System integration, of everything from transportation management systems to accounting software to GPS tracking, is “becoming a critical component of any fleet management operation.” Groves adds that “shipping and freight customers now expect on-demand visibility on the exact location of their assets. They want to be able to see where their products are and how long it will take for them to arrive.”
Taking that a step further, there’s the “Uberization” of trucking that has been in national consumer and business headlines recently. The concept is that technology similar to Uber and other apps that allow city residents to get a ride using their smartphones could be used to match shippers and truckers. With a number of these apps being announced in 2015, look for this concept to potentially expand next year.
And the impact of technology is not limited to computer software or mobile apps. Over the next year, technology will be a watchword throughout trucking. On the equipment side, expect to see even wider adoption of automated mechanical and fully automatic transmissions to save fuel and appeal to a broader spectrum of drivers as well as further electronic integration of truck powertrains. By year’s end, two new highly engineered motor oil specs will be rolled out industry-wide to better protect newer engines and enhance fuel economy. The list will go on — wider use of lighter weight but higher strength materials in trucks and trailers; even lower rolling-resistance tires and further aerodynamic enhancements to predict just three more that will keep fleets calculating potential ROI.
6. Road Work
Keep those cards, letters, phone calls, emails, and tweets coming to lawmakers, because the highway funding issue will bleed into 2016 if not beyond. Yes, at press time it seemed more likely than ever that Congress will pass its first multi-year highway bill since 2009. The full House-Senate conference committee was slated to meet after the Congressional Thanksgiving recess to meld the long-term transportation passed by each chamber — hopefully before the latest short-term funding patch expired on Dec. 4.
That may have been wishful thinking, given that funding of the measure itself is the chief difference to be worked out between the two bills. The House and Senate bills employ different funding mechanisms. And while both bills lay out six years of policy dictates, both bills are fully funded for only three years.
Trucking and other stakeholders are not holding back on the message that Congress can do more now to fix the highway funding crunch.
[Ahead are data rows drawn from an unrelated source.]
-- ==== Sys2Proof/Laws/State.lean ====
section
/-! SUPPORT. Every update of the state, field by field: what it leaves alone, and the objects that stay the same. Each is true
by unfolding, so that no proof unfolds a record update. -/

namespace Sys2Proof.Machine

open Sys2Proof

-- setGroup.

@[simp] theorem State.setGroup_clk (s : State) (g : Group) : (s.setGroup g).clk = s.clk := rfl
@[simp] theorem State.setGroup_sched (s : State) (g : Group) : (s.setGroup g).sched = s.sched := rfl
@[simp] theorem State.setGroup_mem (s : State) (g : Group) : (s.setGroup g).mem = s.mem := rfl
@[simp] theorem State.setGroup_order (s : State) (g : Group) : (s.setGroup g).order = s.order := rfl
@[simp] theorem State.setGroup_teams (s : State) (g : Group) : (s.setGroup g).teams = s.teams := rfl
@[simp] theorem State.setGroup_cores (s : State) (g : Group) : (s.setGroup g).cores = s.cores := rfl
@[simp] theorem State.setGroup_latches (s : State) (g : Group) : (s.setGroup g).latches = s.latches := rfl
@[simp] theorem State.setGroup_mats (s : State) (g : Group) : (s.setGroup g).mats = s.mats := rfl
@[simp] theorem State.setGroup_engs (s : State) (g : Group) : (s.setGroup g).engs = s.engs := rfl
@[simp] theorem State.setGroup_dies (s : State) (g : Group) : (s.setGroup g).dies = s.dies := rfl
@[simp] theorem State.setGroup_stks (s : State) (g : Group) : (s.setGroup g).stks = s.stks := rfl
@[simp] theorem State.setGroup_units (s : State) (g : Group) : (s.setGroup g).units = s.units := rfl
@[simp] theorem State.setGroup_ctxs (s : State) (g : Group) : (s.setGroup g).ctxs = s.ctxs := rfl
@[simp] theorem State.setGroup_grids (s : State) (g : Group) : (s.setGroup g).grids = s.grids := rfl
@[simp] theorem State.setGroup_returns (s : State) (g : Group) : (s.setGroup g).returns = s.returns := rfl
@[simp] theorem State.setGroup_arrivals (s : State) (g : Group) : (s.setGroup g).arrivals = s.arrivals := rfl
@[simp] theorem State.setGroup_outb (s : State) (g : Group) : (s.setGroup g).outb = s.outb := rfl
@[simp] theorem State.setGroup_reports (s : State) (g : Group) : (s.setGroup g).reports = s.reports := rfl
@[simp] theorem State.setGroup_jobs (s : State) (g : Group) : (s.setGroup g).jobs = s.jobs := rfl
@[simp] theorem State.setGroup_fabric (s : State) (g : Group) : (s.setGroup g).fabric = s.fabric := rfl
@[simp] theorem State.setGroup_tramir (s : State) (g : Group) : (s.setGroup g).tramir = s.tramir := rfl
@[simp] theorem State.setGroup_hart (s : State) (g : Group) : (s.setGroup g).hart = s.hart := rfl
@[simp] theorem State.setGroup_out (s : State) (g : Group) : (s.setGroup g).out = s.out := rfl
@[simp] theorem State.setGroup_core (s : State) (g : Group) (k : Nat) : (s.setGroup g).core k = s.core k := rfl
@[simp] theorem State.setGroup_die (s : State) (g : Group) (k : Nat) : (s.setGroup g).die k = s.die k := rfl
@[simp] theorem State.setGroup_stack (s : State) (g : Group) (k : Nat) : (s.setGroup g).stack k = s.stack k := rfl
@[simp] theorem State.setGroup_unit (s : State) (g : Group) (k : Nat) : (s.setGroup g).unit k = s.unit k := rfl
@[simp] theorem State.setGroup_team (s : State) (g : Group) (u : Nat) : (s.setGroup g).team? u = s.team? u := rfl
@[simp] theorem State.setGroup_grid (s : State) (g : Group) (u : Nat) : (s.setGroup g).grid? u = s.grid? u := rfl
@[simp] theorem State.setGroup_ctx (s : State) (g : Group) (k : Nat) : (s.setGroup g).ctx? k = s.ctx? k := rfl

-- setCore.

@[simp] theorem State.setCore_clk (s : State) (n : Nat) (c : Core) : (s.setCore n c).clk = s.clk := rfl
@[simp] theorem State.setCore_sched (s : State) (n : Nat) (c : Core) : (s.setCore n c).sched = s.sched := rfl
@[simp] theorem State.setCore_mem (s : State) (n : Nat) (c : Core) : (s.setCore n c).mem = s.mem := rfl
@[simp] theorem State.setCore_order (s : State) (n : Nat) (c : Core) : (s.setCore n c).order = s.order := rfl
@[simp] theorem State.setCore_groups (s : State) (n : Nat) (c : Core) : (s.setCore n c).groups = s.groups := rfl
@[simp] theorem State.setCore_teams (s : State) (n : Nat) (c : Core) : (s.setCore n c).teams = s.teams := rfl
@[simp] theorem State.setCore_latches (s : State) (n : Nat) (c : Core) : (s.setCore n c).latches = s.latches := rfl
@[simp] theorem State.setCore_mats (s : State) (n : Nat) (c : Core) : (s.setCore n c).mats = s.mats := rfl
@[simp] theorem State.setCore_engs (s : State) (n : Nat) (c : Core) : (s.setCore n c).engs = s.engs := rfl
@[simp] theorem State.setCore_dies (s : State) (n : Nat) (c : Core) : (s.setCore n c).dies = s.dies := rfl
@[simp] theorem State.setCore_stks (s : State) (n : Nat) (c : Core) : (s.setCore n c).stks = s.stks := rfl
@[simp] theorem State.setCore_units (s : State) (n : Nat) (c : Core) : (s.setCore n c).units = s.units := rfl
@[simp] theorem State.setCore_ctxs (s : State) (n : Nat) (c : Core) : (s.setCore n c).ctxs = s.ctxs := rfl
@[simp] theorem State.setCore_grids (s : State) (n : Nat) (c : Core) : (s.setCore n c).grids = s.grids := rfl
@[simp] theorem State.setCore_returns (s : State) (n : Nat) (c : Core) : (s.setCore n c).returns = s.returns := rfl
@[simp] theorem State.setCore_arrivals (s : State) (n : Nat) (c : Core) : (s.setCore n c).arrivals = s.arrivals := rfl
@[simp] theorem State.setCore_outb (s : State) (n : Nat) (c : Core) : (s.setCore n c).outb = s.outb := rfl
@[simp] theorem State.setCore_reports (s : State) (n : Nat) (c : Core) : (s.setCore n c).reports = s.reports := rfl
@[simp] theorem State.setCore_jobs (s : State) (n : Nat) (c : Core) : (s.setCore n c).jobs = s.jobs := rfl
@[simp] theorem State.setCore_fabric (s : State) (n : Nat) (c : Core) : (s.setCore n c).fabric = s.fabric := rfl
@[simp] theorem State.setCore_tramir (s : State) (n : Nat) (c : Core) : (s.setCore n c).tramir = s.tramir := rfl
@[simp] theorem State.setCore_hart (s : State) (n : Nat) (c : Core) : (s.setCore n c).hart = s.hart := rfl
@[simp] theorem State.setCore_out (s : State) (n : Nat) (c : Core) : (s.setCore n c).out = s.out := rfl
@[simp] theorem State.setCore_group (s : State) (n : Nat) (c : Core) (u : Nat) : (s.setCore n c).group? u = s.group? u := rfl
@[simp] theorem State.setCore_die (s : State) (n : Nat) (c : Core) (k : Nat) : (s.setCore n c).die k = s.die k := rfl
@[simp] theorem State.setCore_stack (s : State) (n : Nat) (c : Core) (k : Nat) : (s.setCore n c).stack k = s.stack k := rfl
@[simp] theorem State.setCore_unit (s : State) (n : Nat) (c : Core) (k : Nat) : (s.setCore n c).unit k = s.unit k := rfl
@[simp] theorem State.setCore_team (s : State) (n : Nat) (c : Core) (u : Nat) : (s.setCore n c).team? u = s.team? u := rfl
@[simp] theorem State.setCore_grid (s : State) (n : Nat) (c : Core) (u : Nat) : (s.setCore n c).grid? u = s.grid? u := rfl
@[simp] theorem State.setCore_ctx (s : State) (n : Nat) (c : Core) (k : Nat) : (s.setCore n c).ctx? k = s.ctx? k := rfl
For example, last month 40 national associations sent a letter to Congressional leaders urging them to direct the conference committee to forge a final bill that lasts less than six years but “significantly increases surface transportation investment” over its term.
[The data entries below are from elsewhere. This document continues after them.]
-- ==== Sys2Proof/Laws/PerInstr.lean ====
section
/-! SUPPORT. One lemma per instruction of each family of LAWS.json. Words: an instruction occupies three parcels when it is a lane
word (R65), one word when it is a scalar or a control-core word (R55, R241), and none when it is a step of the machine. -/

namespace Sys2Proof.Laws.Words

open Sys2Proof Sys2Proof.Machine

/-- The number of 32-bit words of an instruction, whatever its hold bit. -/
def Statement (i : Instr) : Prop :=
  ∀ h : Bool, (encode h i).length = if isStep i then 0 else if (laneSpec i).isSome then 3 else 1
“The resources generated by the House-passed legislation would enable conferees to deliver the highway and public transportation investment levels necessary to support continued economic growth,” the signatories contend. But they point out that the proposed House investment levels would “unfortunately fail to keep pace with the projected annual inflation increases.” And they say that while the Senate’s investment levels exceed the House’s, they would still “barely surpass projected increases in construction materials costs.”
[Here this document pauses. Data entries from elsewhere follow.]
-- The checks of a scalar word (R20, R25, R62).

/-- The mode of the group admits the word: a special register that the mode may access, a supervisor-only word in
supervisor mode (R9, R104, R114). -/
def admits (i : Instr) (g : Group) : Bool :=
  match i with
  | .getsr _ n => g.mayReadSr n.toNat
  | .setsr _ n => g.mayWriteSr n.toNat
  | i => !supervisorOnly i || g.sc.sup

/-- The course of a scalar word, in the claims' terms: ILLEGAL where its fields, the service or the mode do not admit it,
HOLDV with the first pending register that it names, otherwise an effect of its own. -/
def scalarCourse (i : Instr) (effect : State → Cur → Group → State) (s : State) : Out :=
  match s.issuer with
  | none => .fault .noIssuer
  | some (c, g) =>
    if !s.legal i || !admits i g then .next (s.trapScalar g causeIllegal (illegalWord c.hold i))
    else
      match g.firstPending (namedRegs i) with
      | some r => .next (s.trapScalar g causeHoldv (word r))
      | none => .next (effect s c g)

/-- Every scalar word takes that course: the registers that its meaning checks are those that it names, in their order. -/
theorem exec_eq_scalarCourse {i : Instr} (hi : isScalarWord i = true) :
    ∃ effect : State → Cur → Group → State, ∀ s, exec i s = scalarCourse i effect s := by
  cases i with
  | add | sub | and | or | xor | andn | shl | shr | sar | rol | min | max | minn | maxn | mul | mulh | mulhn | div
  | divn | rem | remn | clz | ctz | popc | brev | cmp | addi | andi | ori | xori | shli | shri | sari | roli | cmpi
  | muli | lui | addpc | sel | cset | cand | cor | cxor | cnot | movc | br | jmp | jr | nop | exit | yield | bkpt
  | trap | tret | idemb | ideme | halt | sleep | ldb | ldh | ldw | ldd | ldbs | ldhs | ldws | stb | sth | stw | std
  | ldqRlx | ldqAcq | stqRlx | stqRel | amoAdd | amoAnd | amoOr | amoXor | amoMin | amoMax | amoMinn | amoMaxn
  | amoSwap | cas | fenceAcq | fenceRel | fenceAcqrel | fenceSc | ldspB | ldspH | ldspW | ldspD | ldspBs | ldspHs
  | ldspWs | stspB | stspH | stspW | stspD | datumSet | datumClear | datumQuery | getsr | setsr | lrun | lwait | lget
  | lset | lmaskRead | lmaskWrite | mma | mgang | mwait | accz | accv | cpyG2s | cpyS2g | cpyGth | cpySct | cpyG2g
  | cpyw | cpywPoll | yieldc | collSum | collMax | collMin | collGather | collBcast | barInit | barArvRlx | barArvRel
  | barWait | barArw | barArvx | barQuery | plst | plamoAdd | plamoMax | plamoCas | plfence | plwait | plsync | thnew
  | thcopy | thdrop | thbind | tver | thinfo | ckclr | ckrd | ckchk | ckadd | launch | gwait | gquery | rolesw
  | roleq | evt | tarm | tdisarm | sopen | sadd | sclose =>
    exact ⟨_, fun _ => rfl⟩
  | _ => exact Bool.noConfusion hi

/-- A word that names a pending register raises HOLDV with the first one. -/
theorem scalarCourse_holdv {i : Instr} {effect : State → Cur → Group → State} {s : State} {c : Cur} {g : Group} {r : Nat}
    (hs : s.issuer = some (c, g)) (hl : s.legal i = true) (ha : admits i g = true)
    (hp : (namedRegs i).find? (fun r => g.pending r) = some r) :
    scalarCourse i effect s = .next (s.trapScalar g causeHoldv (word r)) := by
  simp [scalarCourse, hs, hl, ha, Group.firstPending, hp]

/-- What the claims ask of the mode is what the word's check asks. -/
theorem admits_of {i : Instr} {g : Group} (hsup : supervisorOnly i = true → g.sc.sup = true)
    (hget : ∀ d n, i = .getsr d n → g.mayReadSr n.toNat = true)
    (hset : ∀ a n, i = .setsr a n → g.mayWriteSr n.toNat = true) :
    admits i g = true := by
  unfold admits
  split
  · exact hget _ _ rfl
  · exact hset _ _ rfl
  · cases h : supervisorOnly i with
    | false => rfl
    | true => exact hsup h

-- Jumps, returns and traps (R16, R28, R87, R114).

/-- R16, R87: `jr` goes to an aligned target with its link, and raises MISALIGN for any other. -/
theorem exec_jr {d a : BitVec 6} {i : BitVec 13} {s : State} {c : Cur} {g : Group} (h : Runs s c g (.jr d a i)) :
    exec (.jr d a i) s = .next (
      if (g.getS a).toNat % 4 ≠ 0 then s.trapScalar g causeMisalign (wordOf ((g.getS a).toNat + 4 * i.toInt))
      else s.setGroup ((g.withS d (g.sc.spc + 4)).completed c.hold (wordOf ((g.getS a).toNat + 4 * i.toInt)))) := by
  obtain ⟨hs, hl, -, hp⟩ := h
  have hrun : execJr d a i s = .next (
      if bits (wordsFrom (g.getS a) i) 1 0 != 0 then s.trapScalar g 0x05 (wordsFrom (g.getS a) i)
      else s.retire (g.setS d (g.sc.spc + 4)) c.hold (wordsFrom (g.getS a) i)) :=
    scalarWord_runs hs hl (fun h => by cases h) hp
  rw [bits_low_two, wordsFrom_mod_four, wordsFrom_eq_wordOf] at hrun
  simp only [decide_eq_true_eq] at hrun
  exact hrun

/-- The group that has returned from an exception, but for SPC: the mode is TCAUSE.PM in supervisor mode, and the lane unit has
thawed (R28). -/
def Group.afterReturn (g : Group) : Group :=
  { g with
    sc := { g.sc with sup := g.sc.sup && g.sr.tcause.toNat / 256 % 2 = 1 }
    ln := { g.ln with frozen := false } }

/-- The return of the model is that one. -/
theorem retire_trapReturn (s : State) (g : Group) (hold : Bool) :
    s.retire g.trapReturn hold g.sr.tpc = s.setGroup (g.afterReturn.completed hold g.sr.tpc) := by
  have hpm : g.sr.tcause.getLsbD 8 = decide (g.sr.tcause.toNat / 256 % 2 = 1) := by
    rw [BitVec.getLsbD, Nat.testBit_eq_decide_div_mod_eq]
  unfold State.retire Group.trapReturn Group.afterReturn Group.completed
  rw [hpm]
  cases g.sc.sup <;> rfl

/-- R16, R28: `tret` returns to an aligned TPC, and raises MISALIGN for any other. -/
theorem exec_tret {s : State} {c : Cur} {g : Group} (h : Runs s c g .tret) :
    exec .tret s = .next (
      if g.sr.tpc.toNat % 4 ≠ 0 then s.trapScalar g causeMisalign g.sr.tpc
      else s.setGroup (g.afterReturn.completed c.hold g.sr.tpc)) := by
  obtain ⟨hs, hl, -, hp⟩ := h
  have hrun : execTret s = .next (
      if bits g.sr.tpc 1 0 != 0 then s.trapScalar g 0x05 g.sr.tpc else s.retire g.trapReturn c.hold g.sr.tpc) :=
    scalarWord_runs hs hl (fun h => by cases h) hp
  rw [bits_low_two, retire_trapReturn] at hrun
  simp only [decide_eq_true_eq] at hrun
  exact hrun

/-- R114: `trap` raises SWTRAP with the value of its register. -/
theorem exec_trap {a : BitVec 6} {s : State} {c : Cur} {g : Group} (h : Runs s c g (.trap a)) :
    exec (.trap a) s = .next (s.trapScalar g causeSwtrap (g.getS a)) := by
  obtain ⟨hs, hl, -, hp⟩ := h
  exact show execTrap a s = _ from scalarWord_runs hs hl (fun h => by cases h) hp

/-- R114: `bkpt` raises BKPT. -/
theorem exec_bkpt {s : State} {c : Cur} {g : Group} (h : Runs s c g .bkpt) :
    exec .bkpt s = .next (s.trapScalar g causeBkpt 0) := by
  obtain ⟨hs, hl, -, hp⟩ := h
  exact show execBkpt s = _ from scalarWord_runs hs hl (fun h => by cases h) hp

-- The obligations.

/-- Settles O12: every scalar word checks the registers that it names before its effect, and HOLDV can vector. -/
theorem pendingRegisterRaisesHoldv : Obligations.PendingRegisterRaisesHoldv := by
  intro i s c g r hi hs hl hsup hget hset hp hready
  obtain ⟨effect, he⟩ := exec_eq_scalarCourse hi
  rw [he, scalarCourse_holdv hs hl (admits_of hsup hget hset) hp, State.trapScalar_eq_trapped hready rfl]

/-- Settles O10: the target of `jr` and of `tret` is checked before either has an effect. -/
theorem misalignedTargetTraps : Obligations.MisalignedTargetTraps := by
  refine ⟨fun d a i s c g hrun hmis hready => ?_, fun s c g hrun hmis hready => ?_⟩
  · rw [exec_jr hrun, if_pos hmis, State.trapScalar_eq_trapped hready rfl]
  · rw [exec_tret hrun, if_pos hmis, State.trapScalar_eq_trapped hready rfl]

/-- Settles O11: the return is the model's `trapReturn`, and SWTRAP and BKPT move SPC past the word before the entry. -/
theorem trapsEnterAndReturn : Obligations.TrapsEnterAndReturn := by
  refine ⟨fun s c g hrun hal => ?_, fun a s c g hrun hready => ?_, fun s c g hrun hready => ?_⟩
  · rw [exec_tret hrun, if_neg (Decidable.not_not.2 hal)]
    rfl
  · rw [exec_trap hrun, State.trapScalar_eq_trapped_next hready rfl]
  · rw [exec_bkpt hrun, State.trapScalar_eq_trapped_next hready rfl]

end Sys2Proof.Machine
end

section
/-! SUPPORT. Proofs about the instruction encoding: the fetch of the scalar word that a partition's choice issues, and the
words that raise ILLEGAL, decoded or not. -/

namespace Sys2Proof.Machine

open Sys2Proof

-- A scalar word that its fields, the service or the mode do not admit (R9, R62, R104, R114).

/-- The claims' reading of a word that the mode does not admit is the word's check. -/
theorem not_admits_of {i : Instr} {g : Group}
    (h : (supervisorOnly i = true ∧ g.sc.sup = false) ∨ (∃ d n, i = .getsr d n ∧ g.mayReadSr n.toNat = false) ∨
      ∃ a n, i = .setsr a n ∧ g.mayWriteSr n.toNat = false) :
    admits i g = false := by
  obtain ⟨hs, hu⟩ | ⟨d, n, rfl, hn⟩ | ⟨a, n, rfl, hn⟩ := h
  · unfold admits
    split
    · cases hs
    · cases hs
    · rw [hs, hu]
      rfl
  · exact hn
  · exact hn

/-- A word that fails the first check raises ILLEGAL, with the word in TVAL. -/
theorem scalarCourse_illegal {i : Instr} {effect : State → Cur → Group → State} {s : State} {c : Cur} {g : Group}
    (hs : s.issuer = some (c, g)) (h : s.legal i = false ∨ admits i g = false) :
    scalarCourse i effect s = .next (s.trapScalar g causeIllegal (illegalWord c.hold i)) := by
  obtain h | h := h <;> simp [scalarCourse, hs, h]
The letter goes on to state that “holding highway and public transportation investment at or below purchasing power levels will not create job growth, reduce traffic congestion, or address the nation’s backlog of needed surface transportation infrastructure improvements.”
So, whether or not a long-term highway bill is signed by year’s end by President Obama, the issue of how much should be spent on highway construction and repairs will likely remain unresolved into next year — and for who knows how long beyond.